But today, the player was banned from competitive play within the Dota 2 client because the new matchmaking system deemed his account as toxic following months of poor behavior scoring. 

After finishing a match on stream, a small message popped up over the ‘Find Match’ button in the client, informing EE that matchmaking was disabled for his account due to “excessive reports, failing to ready-up, or abandoning.” This translated into about a nearly year-long ban for the top player.

EE himself commented in the Reddit thread with a clip of his ban, trying to explain his situation to all of the users debating how this could have happened by explaining his last few months of playing Dota outside of the pro-scene.

“I started at 9k Conduct summary somewhere during July. Then I started to role steal all the way to 1 conduct summary within a span of two weeks,” EE said.  “Then after they implemented the stealing role report at the start of games I stopped and since then I’ve won 90% of my games playing unconventional heroes and being PMA (positive mental attitude). During this time my conduct summary kept going up, but I would always end up in low priority anyway. Finally today after raising my conduct summary from 600 to 1.6K I am banned for 6 months.”

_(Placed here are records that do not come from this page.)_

-- ==== Sys2Proof/Machine/Dispatch.lean ====
section
/-! DEFINITION. The meaning of each instruction: the whole issue of its command word (30_encoding.md R49). -/

namespace Sys2Proof.Machine

def exec (i : Instr) (s : State) : Host.Outcome State Fault Refusal :=
  match i with
  | .buildW group command => Sys2Proof.Machine.execBuildW group command s
  | .buildR group command => Sys2Proof.Machine.execBuildR group command s
  | .parse => Sys2Proof.Machine.execParse s
  | .combbe => Sys2Proof.Machine.execCombbe s
  | .decle => Sys2Proof.Machine.execDecle s
  | .scan => Sys2Proof.Machine.execScan s
  | .getcfg => Sys2Proof.Machine.execGetcfg s
  | .fsize => Sys2Proof.Machine.execFsize s
  | .fchunk => Sys2Proof.Machine.execFchunk s

end Sys2Proof.Machine
end

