/-! `State.putError` -/

@[simp] theorem State.putError_cfg (e : ErrorCode) : (s.putError e).cfg = s.cfg := rfl
@[simp] theorem State.putError_cw (e : ErrorCode) : (s.putError e).cw = s.cw := rfl
@[simp] theorem State.putError_inLen (e : ErrorCode) : (s.putError e).inLen = s.inLen := rfl
@[simp] theorem State.putError_inBuf (e : ErrorCode) : (s.putError e).inBuf = s.inBuf := rfl
@[simp] theorem State.putError_status (e : ErrorCode) : (s.putError e).status = statusError e := rfl
@[simp] theorem State.putError_outLen (e : ErrorCode) : (s.putError e).outLen = s.outLen := rfl
@[simp] theorem State.putError_reportId (e : ErrorCode) : (s.putError e).reportId = s.reportId := rfl
@[simp] theorem State.putError_declLen (e : ErrorCode) : (s.putError e).declLen = s.declLen := rfl
@[simp] theorem State.putError_hdrB0 (e : ErrorCode) : (s.putError e).hdrB0 = s.hdrB0 := rfl
@[simp] theorem State.putError_hdrB1 (e : ErrorCode) : (s.putError e).hdrB1 = s.hdrB1 := rfl
@[simp] theorem State.putError_hdrB2 (e : ErrorCode) : (s.putError e).hdrB2 = s.hdrB2 := rfl
@[simp] theorem State.putError_hdrB3 (e : ErrorCode) : (s.putError e).hdrB3 = s.hdrB3 := rfl
@[simp] theorem State.putError_value (e : ErrorCode) : (s.putError e).value = s.value := rfl
@[simp] theorem State.putError_outBuf (e : ErrorCode) : (s.putError e).outBuf = s.outBuf := rfl
@[simp] theorem State.putError_host (e : ErrorCode) : (s.putError e).host = s.host := rfl
@[simp] theorem State.putError_hostSeen (e : ErrorCode) : (s.putError e).hostSeen = s.hostSeen := rfl

/-! `State.deliver` -/

@[simp] theorem State.deliver_cfg (v : Nat) : (s.deliver v).cfg = s.cfg := rfl
@[simp] theorem State.deliver_cw (v : Nat) : (s.deliver v).cw = s.cw := rfl
@[simp] theorem State.deliver_inLen (v : Nat) : (s.deliver v).inLen = s.inLen := rfl
@[simp] theorem State.deliver_inBuf (v : Nat) : (s.deliver v).inBuf = s.inBuf := rfl
@[simp] theorem State.deliver_status (v : Nat) : (s.deliver v).status = s.status := rfl
@[simp] theorem State.deliver_outLen (v : Nat) : (s.deliver v).outLen = s.outLen := rfl
@[simp] theorem State.deliver_reportId (v : Nat) : (s.deliver v).reportId = s.reportId := rfl
@[simp] theorem State.deliver_declLen (v : Nat) : (s.deliver v).declLen = s.declLen := rfl
@[simp] theorem State.deliver_hdrB0 (v : Nat) : (s.deliver v).hdrB0 = s.hdrB0 := rfl
@[simp] theorem State.deliver_hdrB1 (v : Nat) : (s.deliver v).hdrB1 = s.hdrB1 := rfl
@[simp] theorem State.deliver_hdrB2 (v : Nat) : (s.deliver v).hdrB2 = s.hdrB2 := rfl
@[simp] theorem State.deliver_hdrB3 (v : Nat) : (s.deliver v).hdrB3 = s.hdrB3 := rfl
@[simp] theorem State.deliver_value (v : Nat) : (s.deliver v).value = s.value := rfl
@[simp] theorem State.deliver_outBuf (v : Nat) : (s.deliver v).outBuf = s.outBuf := rfl
@[simp] theorem State.deliver_host (v : Nat) : (s.deliver v).host = s.host := rfl
@[simp] theorem State.deliver_hostSeen (v : Nat) : (s.deliver v).hostSeen = v :: s.hostSeen := rfl

/-! `State.applyReset` (the reset values of 10_state.md R30) -/

@[simp] theorem State.applyReset_cfg : s.applyReset.cfg = s.cfg := rfl
@[simp] theorem State.applyReset_cw : s.applyReset.cw = none := rfl
@[simp] theorem State.applyReset_inLen : s.applyReset.inLen = none := rfl
@[simp] theorem State.applyReset_inBuf : s.applyReset.inBuf = [] := rfl
@[simp] theorem State.applyReset_status : s.applyReset.status = 0x00#8 := rfl
@[simp] theorem State.applyReset_outLen : s.applyReset.outLen = none := rfl
@[simp] theorem State.applyReset_reportId : s.applyReset.reportId = none := rfl
@[simp] theorem State.applyReset_declLen : s.applyReset.declLen = none := rfl
@[simp] theorem State.applyReset_hdrB0 : s.applyReset.hdrB0 = none := rfl
@[simp] theorem State.applyReset_hdrB1 : s.applyReset.hdrB1 = none := rfl
@[simp] theorem State.applyReset_hdrB2 : s.applyReset.hdrB2 = none := rfl
@[simp] theorem State.applyReset_hdrB3 : s.applyReset.hdrB3 = none := rfl
@[simp] theorem State.applyReset_value : s.applyReset.value = none := rfl
@[simp] theorem State.applyReset_outBuf : s.applyReset.outBuf = [] := rfl
@[simp] theorem State.applyReset_host : s.applyReset.host = s.host := rfl
@[simp] theorem State.applyReset_hostSeen : s.applyReset.hostSeen = s.hostSeen := rfl

end Sys2Proof.Machine
end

So, back in July, EE was nearly maxed out on behavior score, meaning he had been playing well and doing so within his role. But then he started to role steal, which is something Valve addressed recently through its role report features. Players can tell the system a player is going out of their queued role and will punish the reported player while lessening the blow for the other teammates. 

This report feature basically deemed EE toxic for well over three months before a shift in the matchmaking forced him to start playing in a more traditional way. Even without the dedicated role steal report, he still dropped more than 8,000 behavior score in three months.

It likely took the system longer to ban EE because he is at a high MMR and was slowly rebuilding his behavior score, but going from 600 to 1,600 still had him in low priority, where a majority of the bans take place. 

And just like he said, this is not a new thing for EE either, considering he frequently abandons matches. None of this will affect his actual career, though, since he will still be attending the upcoming MDL Chengdu Major with the team he built, the Fighting Pandas.

Unfortunately for EE, this will probably impact his ability to stream competitive games in simple matchmaking unless he successfully appeals the ban and can clean up his game.  Without an appeal, he will have to wait until Aug. 8, 2020, to get back into competitive matchmaking.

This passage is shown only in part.